[Dataset entries]
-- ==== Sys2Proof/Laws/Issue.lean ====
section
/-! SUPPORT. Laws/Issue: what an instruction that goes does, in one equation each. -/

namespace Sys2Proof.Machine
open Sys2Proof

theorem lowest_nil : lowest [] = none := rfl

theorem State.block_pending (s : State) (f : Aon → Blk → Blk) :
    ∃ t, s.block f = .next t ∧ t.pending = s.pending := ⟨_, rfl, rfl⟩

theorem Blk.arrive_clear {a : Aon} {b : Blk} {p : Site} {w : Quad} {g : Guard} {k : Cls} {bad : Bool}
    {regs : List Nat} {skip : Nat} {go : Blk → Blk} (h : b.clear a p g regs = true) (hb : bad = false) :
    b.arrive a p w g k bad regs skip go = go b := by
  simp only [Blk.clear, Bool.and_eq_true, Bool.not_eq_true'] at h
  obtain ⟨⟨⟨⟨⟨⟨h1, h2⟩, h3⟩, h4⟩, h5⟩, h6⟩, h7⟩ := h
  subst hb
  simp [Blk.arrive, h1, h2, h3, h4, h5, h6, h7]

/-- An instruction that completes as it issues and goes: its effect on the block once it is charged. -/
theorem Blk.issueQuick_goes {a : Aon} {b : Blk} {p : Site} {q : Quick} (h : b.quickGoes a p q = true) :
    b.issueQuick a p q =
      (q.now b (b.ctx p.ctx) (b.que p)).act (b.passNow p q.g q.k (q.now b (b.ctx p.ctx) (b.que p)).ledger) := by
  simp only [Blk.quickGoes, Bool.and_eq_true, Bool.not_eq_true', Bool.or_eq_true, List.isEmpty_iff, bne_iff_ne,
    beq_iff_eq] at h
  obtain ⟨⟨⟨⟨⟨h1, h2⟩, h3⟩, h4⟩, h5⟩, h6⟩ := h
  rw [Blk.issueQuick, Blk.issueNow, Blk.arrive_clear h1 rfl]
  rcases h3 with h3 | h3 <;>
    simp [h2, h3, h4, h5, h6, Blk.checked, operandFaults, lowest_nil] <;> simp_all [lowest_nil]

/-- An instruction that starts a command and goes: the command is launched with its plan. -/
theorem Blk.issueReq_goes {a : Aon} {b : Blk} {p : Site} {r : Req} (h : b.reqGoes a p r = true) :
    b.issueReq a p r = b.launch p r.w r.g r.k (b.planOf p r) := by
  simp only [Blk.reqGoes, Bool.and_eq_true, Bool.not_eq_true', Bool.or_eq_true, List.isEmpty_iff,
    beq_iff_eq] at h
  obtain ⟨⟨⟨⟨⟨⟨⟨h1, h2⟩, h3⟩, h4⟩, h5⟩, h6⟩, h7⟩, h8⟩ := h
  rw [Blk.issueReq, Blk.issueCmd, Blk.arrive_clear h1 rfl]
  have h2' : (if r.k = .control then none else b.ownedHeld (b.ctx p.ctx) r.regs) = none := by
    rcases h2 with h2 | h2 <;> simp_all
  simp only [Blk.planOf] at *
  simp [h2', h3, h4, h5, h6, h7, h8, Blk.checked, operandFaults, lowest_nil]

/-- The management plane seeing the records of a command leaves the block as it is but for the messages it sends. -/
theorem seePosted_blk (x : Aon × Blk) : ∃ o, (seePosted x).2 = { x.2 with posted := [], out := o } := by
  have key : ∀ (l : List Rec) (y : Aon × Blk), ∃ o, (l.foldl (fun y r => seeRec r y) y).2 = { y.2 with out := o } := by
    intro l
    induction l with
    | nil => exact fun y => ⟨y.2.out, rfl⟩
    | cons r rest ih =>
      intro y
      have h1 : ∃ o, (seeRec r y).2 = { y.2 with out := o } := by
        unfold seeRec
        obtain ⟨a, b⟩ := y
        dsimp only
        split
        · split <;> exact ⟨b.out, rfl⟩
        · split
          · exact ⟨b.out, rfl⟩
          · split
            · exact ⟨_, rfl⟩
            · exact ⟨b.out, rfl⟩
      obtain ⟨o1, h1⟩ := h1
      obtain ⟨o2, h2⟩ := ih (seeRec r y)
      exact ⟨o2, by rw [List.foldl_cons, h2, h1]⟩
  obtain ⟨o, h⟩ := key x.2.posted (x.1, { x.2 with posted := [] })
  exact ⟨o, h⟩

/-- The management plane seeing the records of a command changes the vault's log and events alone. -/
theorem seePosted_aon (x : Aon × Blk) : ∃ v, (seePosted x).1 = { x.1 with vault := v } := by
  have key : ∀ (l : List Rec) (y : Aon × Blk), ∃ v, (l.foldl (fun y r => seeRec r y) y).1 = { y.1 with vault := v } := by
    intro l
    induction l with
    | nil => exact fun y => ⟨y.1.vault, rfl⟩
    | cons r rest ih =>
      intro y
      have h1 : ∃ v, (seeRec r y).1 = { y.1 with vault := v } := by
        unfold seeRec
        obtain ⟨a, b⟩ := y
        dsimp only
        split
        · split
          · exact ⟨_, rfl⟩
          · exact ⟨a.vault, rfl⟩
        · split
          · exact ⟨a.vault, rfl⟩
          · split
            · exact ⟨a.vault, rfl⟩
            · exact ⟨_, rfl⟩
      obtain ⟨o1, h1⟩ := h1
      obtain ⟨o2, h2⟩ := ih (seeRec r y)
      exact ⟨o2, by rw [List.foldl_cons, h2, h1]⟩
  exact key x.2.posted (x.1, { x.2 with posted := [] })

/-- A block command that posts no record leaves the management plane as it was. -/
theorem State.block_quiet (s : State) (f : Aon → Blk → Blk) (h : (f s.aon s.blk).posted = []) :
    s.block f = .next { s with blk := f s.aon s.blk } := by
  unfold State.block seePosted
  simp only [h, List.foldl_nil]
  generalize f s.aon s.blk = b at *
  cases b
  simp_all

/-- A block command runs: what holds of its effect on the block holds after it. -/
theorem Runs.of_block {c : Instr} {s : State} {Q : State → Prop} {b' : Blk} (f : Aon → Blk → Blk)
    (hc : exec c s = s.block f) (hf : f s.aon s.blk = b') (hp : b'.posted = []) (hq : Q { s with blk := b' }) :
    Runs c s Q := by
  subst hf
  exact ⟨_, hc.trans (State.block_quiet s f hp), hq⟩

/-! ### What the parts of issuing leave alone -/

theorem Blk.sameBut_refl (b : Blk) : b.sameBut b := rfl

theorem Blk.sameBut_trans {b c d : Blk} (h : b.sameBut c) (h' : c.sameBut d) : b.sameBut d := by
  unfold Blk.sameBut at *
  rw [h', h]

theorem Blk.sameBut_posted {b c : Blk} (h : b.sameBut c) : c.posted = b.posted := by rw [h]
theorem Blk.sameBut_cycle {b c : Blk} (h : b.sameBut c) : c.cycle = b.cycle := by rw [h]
==
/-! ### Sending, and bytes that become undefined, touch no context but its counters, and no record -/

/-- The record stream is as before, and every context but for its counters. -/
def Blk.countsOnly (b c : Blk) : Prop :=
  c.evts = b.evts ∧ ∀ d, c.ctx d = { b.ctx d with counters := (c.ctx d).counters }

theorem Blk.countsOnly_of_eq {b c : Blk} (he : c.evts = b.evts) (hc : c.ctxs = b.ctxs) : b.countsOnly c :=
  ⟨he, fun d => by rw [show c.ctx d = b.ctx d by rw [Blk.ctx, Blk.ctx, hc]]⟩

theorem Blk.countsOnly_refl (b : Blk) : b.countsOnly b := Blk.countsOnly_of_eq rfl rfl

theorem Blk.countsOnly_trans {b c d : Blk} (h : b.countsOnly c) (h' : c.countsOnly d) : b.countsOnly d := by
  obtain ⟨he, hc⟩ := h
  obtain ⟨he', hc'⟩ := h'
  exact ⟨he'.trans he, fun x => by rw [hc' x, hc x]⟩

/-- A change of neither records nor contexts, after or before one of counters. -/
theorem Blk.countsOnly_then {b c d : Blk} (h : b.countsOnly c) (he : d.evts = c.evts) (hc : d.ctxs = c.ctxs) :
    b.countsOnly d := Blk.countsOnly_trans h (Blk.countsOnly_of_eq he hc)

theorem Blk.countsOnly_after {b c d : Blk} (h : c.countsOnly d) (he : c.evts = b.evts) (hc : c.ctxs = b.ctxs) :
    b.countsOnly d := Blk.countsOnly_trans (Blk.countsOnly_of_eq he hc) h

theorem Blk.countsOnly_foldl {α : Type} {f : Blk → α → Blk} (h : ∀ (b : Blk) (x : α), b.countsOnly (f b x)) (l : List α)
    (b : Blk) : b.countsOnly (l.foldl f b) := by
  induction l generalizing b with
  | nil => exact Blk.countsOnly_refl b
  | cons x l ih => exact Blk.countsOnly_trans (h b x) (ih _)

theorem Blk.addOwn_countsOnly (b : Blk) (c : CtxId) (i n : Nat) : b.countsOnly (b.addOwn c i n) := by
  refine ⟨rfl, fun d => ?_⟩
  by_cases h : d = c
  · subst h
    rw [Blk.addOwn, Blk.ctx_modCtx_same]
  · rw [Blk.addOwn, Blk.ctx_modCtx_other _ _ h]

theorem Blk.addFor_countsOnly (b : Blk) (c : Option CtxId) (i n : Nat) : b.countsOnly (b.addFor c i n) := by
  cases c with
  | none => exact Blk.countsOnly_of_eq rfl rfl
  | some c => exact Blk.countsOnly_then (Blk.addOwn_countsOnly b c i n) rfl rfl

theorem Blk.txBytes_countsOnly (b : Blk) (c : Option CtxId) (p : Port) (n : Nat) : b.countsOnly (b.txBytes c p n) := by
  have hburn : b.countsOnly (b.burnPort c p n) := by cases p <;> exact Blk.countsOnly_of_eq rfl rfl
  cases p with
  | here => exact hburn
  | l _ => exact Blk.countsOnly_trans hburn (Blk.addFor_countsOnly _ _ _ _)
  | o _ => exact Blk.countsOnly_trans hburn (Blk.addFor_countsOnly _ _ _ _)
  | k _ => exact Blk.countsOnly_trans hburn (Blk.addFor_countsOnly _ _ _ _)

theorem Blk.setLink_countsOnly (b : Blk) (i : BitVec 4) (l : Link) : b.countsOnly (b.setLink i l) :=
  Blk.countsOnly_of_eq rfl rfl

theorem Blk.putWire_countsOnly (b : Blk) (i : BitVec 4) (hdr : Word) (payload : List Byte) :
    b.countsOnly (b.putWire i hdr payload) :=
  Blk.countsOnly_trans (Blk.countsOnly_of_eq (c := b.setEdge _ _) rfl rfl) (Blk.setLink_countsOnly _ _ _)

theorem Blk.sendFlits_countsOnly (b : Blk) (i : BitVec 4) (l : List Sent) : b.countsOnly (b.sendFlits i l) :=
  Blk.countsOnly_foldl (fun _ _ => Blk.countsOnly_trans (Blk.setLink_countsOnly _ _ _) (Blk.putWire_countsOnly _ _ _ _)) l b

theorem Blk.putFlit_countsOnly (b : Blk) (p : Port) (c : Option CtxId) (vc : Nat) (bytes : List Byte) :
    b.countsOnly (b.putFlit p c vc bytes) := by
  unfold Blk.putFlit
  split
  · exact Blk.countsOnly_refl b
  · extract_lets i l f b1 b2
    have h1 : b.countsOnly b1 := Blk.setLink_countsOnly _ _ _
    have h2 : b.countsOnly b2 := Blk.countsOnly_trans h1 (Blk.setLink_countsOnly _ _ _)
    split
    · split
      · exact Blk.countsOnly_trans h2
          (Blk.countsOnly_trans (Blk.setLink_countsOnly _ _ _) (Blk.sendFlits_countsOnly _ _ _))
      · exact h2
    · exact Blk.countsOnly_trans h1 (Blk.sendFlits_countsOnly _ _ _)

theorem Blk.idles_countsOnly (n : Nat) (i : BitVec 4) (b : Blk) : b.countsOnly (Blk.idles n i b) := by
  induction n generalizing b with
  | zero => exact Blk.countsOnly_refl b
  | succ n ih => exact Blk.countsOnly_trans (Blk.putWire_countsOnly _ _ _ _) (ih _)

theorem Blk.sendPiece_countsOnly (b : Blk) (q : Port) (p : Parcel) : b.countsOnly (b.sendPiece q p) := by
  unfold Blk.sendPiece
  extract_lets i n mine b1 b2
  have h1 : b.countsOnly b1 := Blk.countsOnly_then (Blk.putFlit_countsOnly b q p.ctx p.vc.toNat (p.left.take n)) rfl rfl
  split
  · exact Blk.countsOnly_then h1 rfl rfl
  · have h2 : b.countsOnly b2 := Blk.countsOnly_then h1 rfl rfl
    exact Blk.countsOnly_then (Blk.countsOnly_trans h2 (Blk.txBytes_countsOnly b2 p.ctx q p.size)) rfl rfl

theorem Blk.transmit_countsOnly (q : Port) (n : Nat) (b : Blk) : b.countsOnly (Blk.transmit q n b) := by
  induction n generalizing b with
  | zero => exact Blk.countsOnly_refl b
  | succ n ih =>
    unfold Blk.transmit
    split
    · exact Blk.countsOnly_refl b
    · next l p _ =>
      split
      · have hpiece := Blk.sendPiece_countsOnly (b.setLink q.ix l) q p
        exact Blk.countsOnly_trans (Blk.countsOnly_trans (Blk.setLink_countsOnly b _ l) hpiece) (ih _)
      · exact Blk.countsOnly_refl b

▶ PROBLEM TO SOLVE
Read through the data and copy every line where "instruction" shows up.

▶ RESPONSE BOX
/-! SUPPORT. Laws/Issue: what an instruction that goes does, in one equation each. -/
/-- An instruction that completes as it issues and goes: its effect on the block once it is charged. -/
/-- An instruction that starts a command and goes: the command is launched with its plan. -/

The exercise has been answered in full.